Market Recap
Nifty staged a sharp intraday recovery after the recent Budget-driven sell-off and closed the session at 25,088.40, gaining 1.06%. The rebound helped the index recoup a meaningful portion of the previous day’s losses, with prices settling near the higher end of the day’s range, reflecting improved buying interest at lower levels.
On the daily chart, Nifty formed a bullish candle, which—when combined with the prior session, results in a bullish harami pattern, signalling a pause in the recent downward momentum. On the hourly timeframe, the index has started forming a short-term base, with prices bouncing from the lower Bollinger Band toward the mid-band, suggesting stabilisation after the sharp decline.
The index is currently holding above the VWAP near 24,960, which acts as an important short-term cushion. However, the recovery remains tentative as Nifty continues to face multiple overhead resistances near key moving averages.
Volatility cooled off meaningfully during the session, with India VIX declining 8.15% to 13.86, offering some relief after the sharp spike witnessed on Budget Day.
Technical View: Support Holds, Trend Still Under Repair
From a technical perspective, the index has managed to defend its near-term supports, but the broader structure remains cautious. On the downside, 24,800 acts as the immediate support, followed by 24,700, which remains a crucial level to prevent renewed selling pressure.
On the upside, 25,250, where the 200-day simple moving average (SMA) is placed—emerges as a key resistance. A stronger hurdle is seen near 25,400, and a sustained move above these levels would be required to confirm a more durable recovery. Until then, the ongoing rebound is likely to remain corrective rather than trend-defining.
Nifty Bank: Mild Recovery, Range-Bound Bias Persists
Nifty Bank also witnessed a late-session recovery, closing at 58,619.00, up 0.35%. The modest rebound helped the index stabilise after recent weakness, though buying conviction remained limited.

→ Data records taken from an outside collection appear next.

/-- WAIT (R93) retires at once when an event is pending or in a slot, and otherwise suspends the thread, which a
pending event wakes; at U it raises PRIV. The fences (R53, R55, R94, R95, R96): FENCE performs the earlier stores when
P.w and a successor are set, DFENCE makes them persistent, ISYNC synchronises the context, TSYNC waits for the
thread's TLB requests. -/
def Obligations.WaitsAndFences : Prop :=
  (∀ (s : State) (q : Part) (t : ThreadId),
     (s.part.fetched t.val q → (q.thread t.val).level = .u →
       exec (.wait t 0 0 0) s = s.after (q.raise t.val cPriv 0 none false)) ∧
     (s.part.fetched t.val q → (q.thread t.val).level ≠ .u → ((q.thread t.val).slot ≠ none ∨ q.wakeDue t.val = true) →
       exec (.wait t 0 0 0) s = s.after ((q.modThread t.val (fun x => { x with wake := false })).retires t.val 1)) ∧
     (s.part.fetched t.val q → (q.thread t.val).level ≠ .u → (q.thread t.val).slot = none → q.wakeDue t.val = false →
       exec (.wait t 0 0 0) s = s.after ((q.modThread t.val (fun x => { x with run := .waiting })).againAcc (t.val / 2))) ∧
     ((s.part.thread t.val).run = .waiting → s.part.wakeDue t.val = true →
       exec (.waitWake t) s = s.after (let p := s.part.modThread t.val (fun x => { x with run := .running, wake := false })
         p.retires t.val (1 + p.freshNat)))) ∧
  (∀ (s : State) (q r : Part) (t : ThreadId) (sr : BitVec 12), s.part.fetched t.val q →
     (sr.toNat < 64 → sr.getLsbD 1 = false → sr.getLsbD 4 = true → (sr.getLsbD 3 = true ∨ sr.getLsbD 2 = true) →
       q.performStores t.val (sr.getLsbD 0) = (r, true) → exec (.fence t 0 0 sr) s = s.after (r.retires t.val 1)) ∧
     (sr.toNat < 64 → sr.getLsbD 1 = false → (sr.getLsbD 4 = false ∨ (sr.getLsbD 3 = false ∧ sr.getLsbD 2 = false)) →
       exec (.fence t 0 0 sr) s = s.after (q.retires t.val 1)) ∧
     (q.drainThread t.val (fun e => decide (e.ty = .cacheable) || q.isPers e.line) = (r, true) → (r.coreOf (t.val / 2)).pwt = [] →
       exec (.dfence t 0 0 0) s = s.after (r.retires t.val 1)) ∧
     exec (.isync t 0 0 0) s = s.after ((q.ctxSync t.val).retires t.val 1) ∧
     ((q.thread t.val).tlbm = [] → exec (.tsync t 0 0 0) s = s.after ((q.charge (t.val / 2) 1).retires t.val 1)))

/-- A reserved encoding raises ILLEGAL and does nothing else (R63, R64, R144): must-be-zero fields that are not zero,
codes that no table lists. -/
def Obligations.ReservedEncodings : Prop :=
  ∀ (s : State) (r : Part) (t : ThreadId) (rd ra rb : BitVec 5) (fn : BitVec 11) (imm : BitVec 16) (cd : BitVec 3) (cc : BitVec 4)
    (sr : BitVec 12) (loc zx : Bool) (sz : BitVec 2) (z : BitVec 7),
    s.part.startable t.val = true → s.part.fetch t.val = .ok r →
    let bad (c : Instr) : Prop := exec c s = s.after (r.raise t.val cIllegal 0 none false)
    ((∀ a b, aluResult fn rb a b = none) → bad (.alu t rd ra rb fn)) ∧
    (8 ≤ fn.toNat → bad (.sel t rd ra rb fn)) ∧
    (ra ≠ 0 → bad (.lhi t rd ra imm) ∧ bad (.addpc t rd ra imm) ∧ bad (.srd t rd ra sr)) ∧
    (4 ≤ ra.toNat → bad (.insh t rd ra imm)) ∧
    (12 ≤ cc.toNat → bad (.cmp t cd cc ra rb 0) ∧ bad (.clog t cd cc cd cd 0 0) ∧ ∀ i, bad (.cmpi t cd cc ra i)) ∧
    (amoLegal rd rb fn = false → bad (.amo t rd ra rb fn)) ∧
    (z ≠ 0 → bad (.ldAq t rd ra rb sz zx z) ∧ bad (.stl t rd ra rb sz zx z) ∧ bad (.tinvPage t rd ra rb loc z)) ∧
    (rd ≠ 0 → bad (.tsync t rd ra sr) ∧ bad (.isync t rd ra sr) ∧ bad (.dfence t rd ra sr) ∧ bad (.fence t rd ra sr) ∧
      bad (.wait t rd ra sr) ∧ bad (.brk t rd ra sr) ∧ bad (.trap t rd ra sr) ∧ bad (.retx t rd ra sr) ∧
      bad (.swr t rd ra sr) ∧ bad (.jr t rd ra rb fn) ∧ bad (.callr t rd ra rb fn))

/-- A masked result (R104, R105): a selected element takes its result, any other keeps its old value, or becomes zero.
-/
def Obligations.MaskedElements : Prop :=
  ∀ (b j : Nat) (m : Dword) (z : Bool) (old : Vec) (f : Nat → Nat),
    b = 1 ∨ b = 2 ∨ b = 4 ∨ b = 8 → j < 64 / b →
    lane (maskLanes b m z old f) b j =
      if m.getLsbD (b * j) then f j % 2 ^ (8 * b) else if z then 0 else lane old b j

The index formed a bullish candle while continuing to trade within a broader parallel channel. Importantly, Nifty Bank is holding above the lower boundary of this channel, keeping the broader trend intact as long as this support is respected. The index is also sustaining above the VWAP near 58,380, adding to short-term stability.
On the hourly chart, a short-term base formation is visible. The angled Fibonacci retracement—drawn along the rising trend—shows the index oscillating between the 0.25 and 0.382 retracement levels, suggesting a corrective phase within a broader uptrend, rather than a structural breakdown.
Momentum indicators remain mixed. The RSI is placed in the mid-40s, indicating subdued momentum, while the DMI setup continues to favour the negative side, with the negative directional line above the positive line.
Key Levels to Watch
Nifty
- Support: 24,800, then 24,700
- Resistance: 25,250 (200-DMA), followed by 25,400
Nifty Bank
- Support: 58,250, then 58,000
- Resistance: 59,000, followed by 59,200
Market Outlook
Both Nifty and Nifty Bank have found temporary support after the sharp sell-off, aided by cooling volatility and short-term base formation. However, the broader setup suggests that upside remains capped near key resistance zones. Sustained strength above these levels is required to signal a stronger recovery. Failing this, indices may continue to trade in a narrow and volatile range, with a selective and cautious approach likely to dominate near term.